DIRECTIONS FOR THIS TASK ::
Instruction for the entries that follow: retype exactly the lines from the line with "pairs := h.relay.pairs.set" to the line with "normalSection := []", both included, and omit all others.

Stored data
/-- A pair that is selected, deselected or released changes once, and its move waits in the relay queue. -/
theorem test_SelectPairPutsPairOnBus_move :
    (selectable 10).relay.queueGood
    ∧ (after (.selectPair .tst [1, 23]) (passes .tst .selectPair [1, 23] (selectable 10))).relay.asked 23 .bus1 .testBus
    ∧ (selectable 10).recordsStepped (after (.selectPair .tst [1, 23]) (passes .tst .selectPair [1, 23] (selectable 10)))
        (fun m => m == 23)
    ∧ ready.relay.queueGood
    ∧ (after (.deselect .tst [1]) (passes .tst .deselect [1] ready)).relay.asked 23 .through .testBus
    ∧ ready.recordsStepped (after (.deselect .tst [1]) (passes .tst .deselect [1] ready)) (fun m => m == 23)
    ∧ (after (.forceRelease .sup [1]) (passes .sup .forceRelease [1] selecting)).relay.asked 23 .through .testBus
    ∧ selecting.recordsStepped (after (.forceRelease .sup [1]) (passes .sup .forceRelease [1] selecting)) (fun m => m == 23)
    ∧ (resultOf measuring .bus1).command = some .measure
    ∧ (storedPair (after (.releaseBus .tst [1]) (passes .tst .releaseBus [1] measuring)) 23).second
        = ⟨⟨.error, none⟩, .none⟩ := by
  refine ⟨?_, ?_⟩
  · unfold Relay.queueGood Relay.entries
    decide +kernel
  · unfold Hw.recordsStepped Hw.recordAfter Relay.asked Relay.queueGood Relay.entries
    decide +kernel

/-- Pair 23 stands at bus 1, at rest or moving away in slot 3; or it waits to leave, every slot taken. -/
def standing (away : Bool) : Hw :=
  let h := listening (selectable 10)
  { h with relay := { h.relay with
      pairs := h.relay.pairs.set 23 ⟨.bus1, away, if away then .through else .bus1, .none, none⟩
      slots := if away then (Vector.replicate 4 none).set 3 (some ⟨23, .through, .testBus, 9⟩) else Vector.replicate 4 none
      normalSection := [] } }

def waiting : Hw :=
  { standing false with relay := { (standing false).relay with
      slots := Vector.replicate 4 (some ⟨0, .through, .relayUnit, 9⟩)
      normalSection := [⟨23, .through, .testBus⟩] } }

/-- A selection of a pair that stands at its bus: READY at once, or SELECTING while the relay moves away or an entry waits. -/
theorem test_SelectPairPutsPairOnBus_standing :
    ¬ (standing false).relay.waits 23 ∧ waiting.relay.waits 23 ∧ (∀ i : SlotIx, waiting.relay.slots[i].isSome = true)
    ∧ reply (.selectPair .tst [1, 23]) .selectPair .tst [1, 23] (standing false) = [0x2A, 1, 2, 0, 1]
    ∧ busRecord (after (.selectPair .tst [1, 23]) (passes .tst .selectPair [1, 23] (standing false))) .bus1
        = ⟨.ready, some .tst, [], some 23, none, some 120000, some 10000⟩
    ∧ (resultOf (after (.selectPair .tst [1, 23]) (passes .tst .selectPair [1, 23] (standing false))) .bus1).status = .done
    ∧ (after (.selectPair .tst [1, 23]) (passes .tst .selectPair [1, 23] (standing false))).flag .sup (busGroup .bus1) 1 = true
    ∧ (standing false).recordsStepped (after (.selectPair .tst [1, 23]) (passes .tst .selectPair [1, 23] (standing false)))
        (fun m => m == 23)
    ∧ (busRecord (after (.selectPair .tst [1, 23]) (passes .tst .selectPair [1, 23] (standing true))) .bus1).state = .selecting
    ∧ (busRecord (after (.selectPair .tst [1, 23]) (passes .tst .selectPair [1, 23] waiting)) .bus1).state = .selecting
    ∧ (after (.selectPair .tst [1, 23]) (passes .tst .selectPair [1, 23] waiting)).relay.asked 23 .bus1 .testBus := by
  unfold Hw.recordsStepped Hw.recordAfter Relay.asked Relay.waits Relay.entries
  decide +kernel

--

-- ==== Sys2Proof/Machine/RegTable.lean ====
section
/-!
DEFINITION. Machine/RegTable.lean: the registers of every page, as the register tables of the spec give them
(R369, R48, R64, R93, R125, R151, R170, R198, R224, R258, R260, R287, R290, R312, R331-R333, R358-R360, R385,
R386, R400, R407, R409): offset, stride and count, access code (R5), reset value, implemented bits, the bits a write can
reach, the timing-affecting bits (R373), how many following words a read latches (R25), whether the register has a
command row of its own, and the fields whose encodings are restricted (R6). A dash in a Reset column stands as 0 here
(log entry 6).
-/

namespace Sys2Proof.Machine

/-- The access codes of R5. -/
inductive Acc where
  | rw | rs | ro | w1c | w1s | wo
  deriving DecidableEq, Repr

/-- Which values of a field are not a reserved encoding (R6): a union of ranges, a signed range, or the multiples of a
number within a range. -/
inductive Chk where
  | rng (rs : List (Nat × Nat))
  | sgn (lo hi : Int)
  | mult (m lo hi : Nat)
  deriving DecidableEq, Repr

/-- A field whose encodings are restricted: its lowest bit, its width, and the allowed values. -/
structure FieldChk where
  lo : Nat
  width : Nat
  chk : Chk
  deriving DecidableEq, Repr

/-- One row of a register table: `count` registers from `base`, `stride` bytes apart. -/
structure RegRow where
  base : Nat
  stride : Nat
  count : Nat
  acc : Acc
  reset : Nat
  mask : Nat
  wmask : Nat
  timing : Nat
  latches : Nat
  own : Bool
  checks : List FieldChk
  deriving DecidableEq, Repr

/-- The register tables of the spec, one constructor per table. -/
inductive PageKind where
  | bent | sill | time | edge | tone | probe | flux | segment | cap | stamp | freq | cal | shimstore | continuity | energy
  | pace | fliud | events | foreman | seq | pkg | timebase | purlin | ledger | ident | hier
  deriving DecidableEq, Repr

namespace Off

SOLUTION FOR THIS EXERCISE ::
      pairs := h.relay.pairs.set 23 ⟨.bus1, away, if away then .through else .bus1, .none, none⟩
      slots := if away then (Vector.replicate 4 none).set 3 (some ⟨23, .through, .testBus, 9⟩) else Vector.replicate 4 none
      normalSection := [] } }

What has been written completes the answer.